Unfortunately, the incumbent was not the self-sacrificing person needed to elevate such a community.  Though ministering at the altar of God, he had no true religious feeling, no disinterested love for men.  He was simply a man of the world, a bon vivant, a horse jockey and sportsman, who consoled himself in the summer and autumn for his exile in that barbarous region, by filling his house with provincial friends, who helped him while away the time in fishing, hunting, and racing.  The winter months, he usually spent at Fredericton, and during that interval no service was held in the chapel.  Of late, the few, who were in the habit of attending the formal worship there, had forsaken it for the more animating services held in the Grove.

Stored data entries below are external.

/-- A marker that has not arrived when the next one is sent is missed: a step that it carried does not apply at the node, which
enters TRACK_FAIL (R303). [DESIGN CHOICE: log 125] -/
def State.markMiss (s : State) (r : Nat) : State :=
  match (s.node r).mark with
  | none => s
  | some m =>
    let s := s.setNode r { s.node r with mark := none }
    match m.step with
    | some (0, _) => s.trackFail r
    | _ => s

/-- Node `p` sends a marker to its children, across nodes in pass-through (R292, R302). -/
def State.sendMarker (s : State) (p : Nat) (m : Marker) : State :=
  (List.range s.rom.rtrs.length).foldl (fun a r =>
    if isRoot a.rom r || a.passNode r || a.liveUp 10 r != p then a
    else
      let a := a.markMiss r
      a.setNode r { a.node r with mark := some m }) s

/-- The root sends a marker (R292): its count has run to the next multiple of 1,024 tc, the increment carried before is in
force, freezes and a placed step come nearer, an undeferred step is placed, a step whose instant it is applies, and every 16
markers the skew is recomputed. [DESIGN CHOICE: log 6] -/
def State.marker (s : State) : State :=
  let t := s.time
  let k := 1024 - t.tc
  let inc := s.rd64 timB F.TIM_INC_LO_INC F.TIM_INC_HI_INC
  let (carry, slew) := match t.slew with
    | some l => if l = 0 then (incNom, some 0) else ((s.slewInc l).1, some (s.slewInc l).2)
    | none => (t.incNew, none)
  let step := t.step.map (fun p => match p.placed with
    | some j => { p with placed := some (j - 1) }
    | none => if s.stepDeferred then p else { p with placed := some 16 })
  let ft := t.ft + inc * k
  let t : TimeSt := { t with
    ft := ft, tc := 0, marks := t.marks + 1, incCar := carry, slew := slew, step := step
    freezes := t.freezes.map (fun f => { f with left := f.left - 1 }) }
  let s := ({ s with time := t, clock := s.clock + k }).wr64 timB F.TIM_INC_LO_INC F.TIM_INC_HI_INC s.time.incCar
  let carried := step.bind (fun p => p.placed.map (fun j => (p, j, if p.abs then p.v - ft else p.v)))
  let s := match carried with
    | some (p, 0, d) => s.stepApply p ((ft : Int) + d).toNat
    | _ => s
  let root := s.rom.rtrs.findIdx (fun x => x.timeParent == 0xFFFF)
  let s := s.sendMarker root { time := s.time.ft, inc := carry, step := carried.map (fun c => (c.2.1, c.2.2)) }
  if t.marks % 16 = 0 then
    let v := s.skew
    let s := { s with evd := { s.evd with skewMax := max s.evd.skewMax v } }
    (s.wr timB F.TIM_SKEW_NOW v).wr timB F.TIM_SKEW_MAX (max (s.rd timB F.TIM_SKEW_MAX) v)
  else s

def execTimeMarker (s : State) : Host.Outcome State Fault Refusal :=
  .next (if s.time.carrier then s.marker else s)

/-- Markers leave the root one after the other until a placed step has applied, at most `fuel` of them. -/
def State.stepRun (s : State) : Nat → State
  | 0 => s
  | fuel + 1 => match s.time.step with
    | some p => if p.placed.isSome then s.marker.stepRun fuel else s
    | none => s

/-- A placed step reaches its marker instant. [DESIGN CHOICE: log 6] -/
def execTimeStepApply (s : State) : Host.Outcome State Fault Refusal :=
  .next (if s.time.carrier then s.stepRun 17 else s)

/-- A node compares a marker with its counter, `x` past the last carrier edge: a calibrated node without a freeze tracks its
parent, and spreads the mean of 16 errors over 16 marker periods (R293). The counter of a newly calibrated node is loaded.
[DEDUCED: log 38; DESIGN CHOICE: log 125] -/
def State.track (s : State) (r x : Nat) (m : Marker) : State :=
  let v := s.node r
  let at' : Int := ((m.time + 2 ^ 24 * v.dly : Nat) : Int) - x
  if v.cal = false then s
  else if v.load then s.setNode r { v with base := at'.toNat, load := false, sum := 0, n := 0 }
  else if v.frozen || v.track then s
  else
    let v := { v with sum := v.sum + (at' - v.base) / 2 ^ 24, n := v.n + 1 }
    if v.n < 16 then s.setNode r v
    else
      let mean := v.sum / 16
      let s := s.setNode r { v with sum := 0, n := 0, mean := mean, spread := 1024 * mean, left := 16 }
      if 16 * 256 < v.sum.natAbs then s.trackFail r else s

/-- The marker on its way to node `r` arrives `x` past the last carrier edge: a step whose marker it is applies, the increment
that the marker before carried comes into force, the error is taken or the counter loaded, and the marker goes on to the node's
children with the node's Fabric Time (R292, R293, R303). -/
def State.markerAt (s : State) (r x : Nat) : State :=
  let v := s.node r
  match v.mark with
  | none => s
  | some m =>
    let jump : Int := match m.step with
      | some (0, d) => d
      | _ => 0
    let s1 := s.setNode r { v with
      mark := none, base := ((s.nodeFt r : Int) + jump).toNat, since := s.clock, inc := v.incNext, incNext := m.inc
      left := v.left - 1, spread := if v.left ≤ 1 ∨ v.frozen = true then 0 else v.spread }
    let s2 := s1.track r x m
    s2.sendMarker r { m with time := s2.nodeFt r + x }

def execMarkerArrival (r x : Nat) (s : State) : Host.Outcome State Fault Refusal :=
  guardUnit s (s.hasRtr 0 r) (s.markerAt r x)

/-! ### Calibration (R296 to R298) -/

/-- Start runs on the nodes of a list that are not running (R298). -/
def State.startRuns (s : State) (l : List Nat) : State :=
  l.foldl (fun a r => if isRoot a.rom r then a else a.setNode r { a.node r with run := true }) s

/-- HOP_DLY of 256 round trips in ps, or none where the run fails (R296, R297). -/
def hopDly (rtt : List (Option Nat)) : Option Nat :=
  if rtt.any (fun x => x.isNone) || rtt.isEmpty then none
  else
    let l := rtt.filterMap id
    let hi := l.foldl max 0
    let lo := l.foldl min hi
    let d := (l.foldl (· + ·) 0 * 256 + 1000 * l.length) / (2000 * l.length)
    if 200 < hi - lo ∨ 60 * 256 < d then none else some d

/-- A calibration run of node `r`'s parent hop ends (R296, R297): the delay is loaded, and the node tracks from its counter as it
stands, which never steps (R293); or the run is repeated up to three times and then fails. The second component says whether the
run has ended for good. -/
def State.runEnd (s : State) (r : Nat) (rtt : List (Option Nat)) : State × Bool :=
  let v := s.node r
  match hopDly rtt with
  | some d =>
    (s.setNode r { v with run := false, cal := true, track := false, dly := d, fails := 0, sum := 0, n := 0 }, true)
  | none =>
    if v.fails < 3 then (s.setNode r { v with fails := v.fails + 1 }, false)
    else
      let s := s.setNode r { v with run := false, cal := false, fails := 0 }
      (((s.wr timB F.TIM_STAT_CAL_FAIL 1).wr timB F.TIM_CAL_STAT_FAIL_NODE r).glEvent 0 3, true)

/-- Each TIME_CAL is answered once the runs that it started have ended (R311). -/
def State.calReply (s : State) : State :=
  let over' (e : Nat × List Nat) : Bool := !e.2.any (fun r => (s.node r).run)
  let s1 := s.updTime (fun t => { t with calCmds := t.calCmds.filter (fun e => !over' e) })
  (s.time.calCmds.filter over').foldl (fun a e => a.reply e.1 0 []) s1

/-- TIME.CAL_CFG.PERIOD has passed: the next tree level is recalibrated and failed hops are retried (R297, R298, R322). -/
def execCalPeriod (s : State) : Host.Outcome State Fault Refusal :=
  .next
    (if s.clock < s.time.calAt + 1250000 * atLeast1 (s.rd timB F.TIM_CAL_CFG_PERIOD) then s
     else
     let deep := s.rom.rtrs.foldl (fun a x => max a x.timeLevel) 1
     let lvl := if deep ≤ s.time.calLevel then 1 else s.time.calLevel + 1
     let due := (List.range s.rom.rtrs.length).filter (fun r =>
       !isRoot s.rom r && !(s.node r).frozen && !(s.node r).run && !s.passNode r
         && ((rtrRec s.rom r).timeLevel == lvl || !(s.node r).cal))
     ((s.startRuns due).updTime (fun t => { t with calLevel := lvl, calAt := s.clock })).refreshTime)

/-! ### The end of a step window (R303) -/

/-- 10 µs after a step, its window ends (R303). -/
def execStepWindowEnd (s : State) : Host.Outcome State Fault Refusal :=
  .next (if s.clock < s.time.stepAt + 12500 then s else (s.updTime (fun t => { t with win := false })).refreshTime)

/-! ### PPS and the Time Set port (R309, R310, R316) -/

/-- A second in ns and in 1/256 ns. -/
abbrev secNs : Nat := 1000000000

/-- A PPS_IN edge of the polarity that PPS_POL selects, captured at Fabric Time `t` in 1/256 ns (R309, R322). In a sleeping
instance it counts toward a wake (R514, R515). [DESIGN CHOICE: log 40] -/
def State.ppsEdge (s : State) (rise : Bool) (t : Nat) : State :=
  if (s.timeSrc ≠ 1 ∧ s.srcSel ≠ 1) ∨ s.flag timB F.TIM_CTL_PPS_POL = rise then s
  else
    let tm := s.time
    let st := s.rd timB F.TIM_STAT_STATE
    let dly := (BitVec.ofNat 32 (s.rd timB F.TIM_PPS_IN_DLY_DLY)).toInt
    let at' : Int := t - dly
    let near := ((at'.toNat + 128 * secNs) / (256 * secNs)) * secNs
    let (lab, exp) : Bool × Nat := match tm.label with
      | some (v, c) => if c ≤ s.clock then (true, v) else (false, tm.expect.getD near)
      | none => (false, tm.expect.getD near)
    let e := at' - 256 * exp
    let ok := if st = 3 ∨ st = 4 then !beyond e (s.rd timB F.TIM_PPS_CFG_WIN)
      else match tm.lastClk with
        | none => true
        | some c => decide (c + 625000000 ≤ s.clock)
    if ok = false then s.count timB F.TIM_PPS_SPUR_CNT_COUNT 1
    else
      let s := s.updTime (fun t => { t with
        lastClk := some s.clock, label := if lab then none else t.label
        expect := some (exp + secNs) })
      let asleep := [2, 3].contains (s.rgState s.rom.homeRegion) && (match (s.rg s.rom.homeRegion).q with
        | some q => decide (q + 200 < s.clock)
        | none => true)
      let s : State := if asleep then { s with pacer := { s.pacer with pps := s.pacer.pps + 1 } } else s
      let s := s.adopt 1
      if s.timeSrc = 1 then (s.sample e 1 lab).refreshTime else s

Not only the habitual church-goers, but the people of the parish at large, began to feel the magnetizing influence, and were drawn towards the same spot.  For a week or more past, late in the afternoons on which the meetings were held, little skiffs might have been seen putting off from the opposite shore, freighted with men, women, and children, crossing over to hear the wonderful preachings of the missionary.

What attracted them thither?  Not surely the love of the truth.

Most of them disliked it in their hearts, and had not even began to think of practising it in their lives.  They were interested in the man.  They were, in some sort, compelled by the magical power he held over them, to listen to entreaties and counsels, similar to those to which they had often hitherto turned a deaf ear.

Mr. Norton spent much of the time with them, going from house to house, partaking of their rude fare, sympathizing in their joys and sorrows, occasionally lending them a helping hand in their toils, and aiding them sometimes by his ingenuity and skill as an artisan.  They found in him a hearty, genial, and unselfish friend.  Hence when he appeared among them at the Grove, their personal interest in him secured a certain degree of order and decorum, and caused them to listen to him respectfully.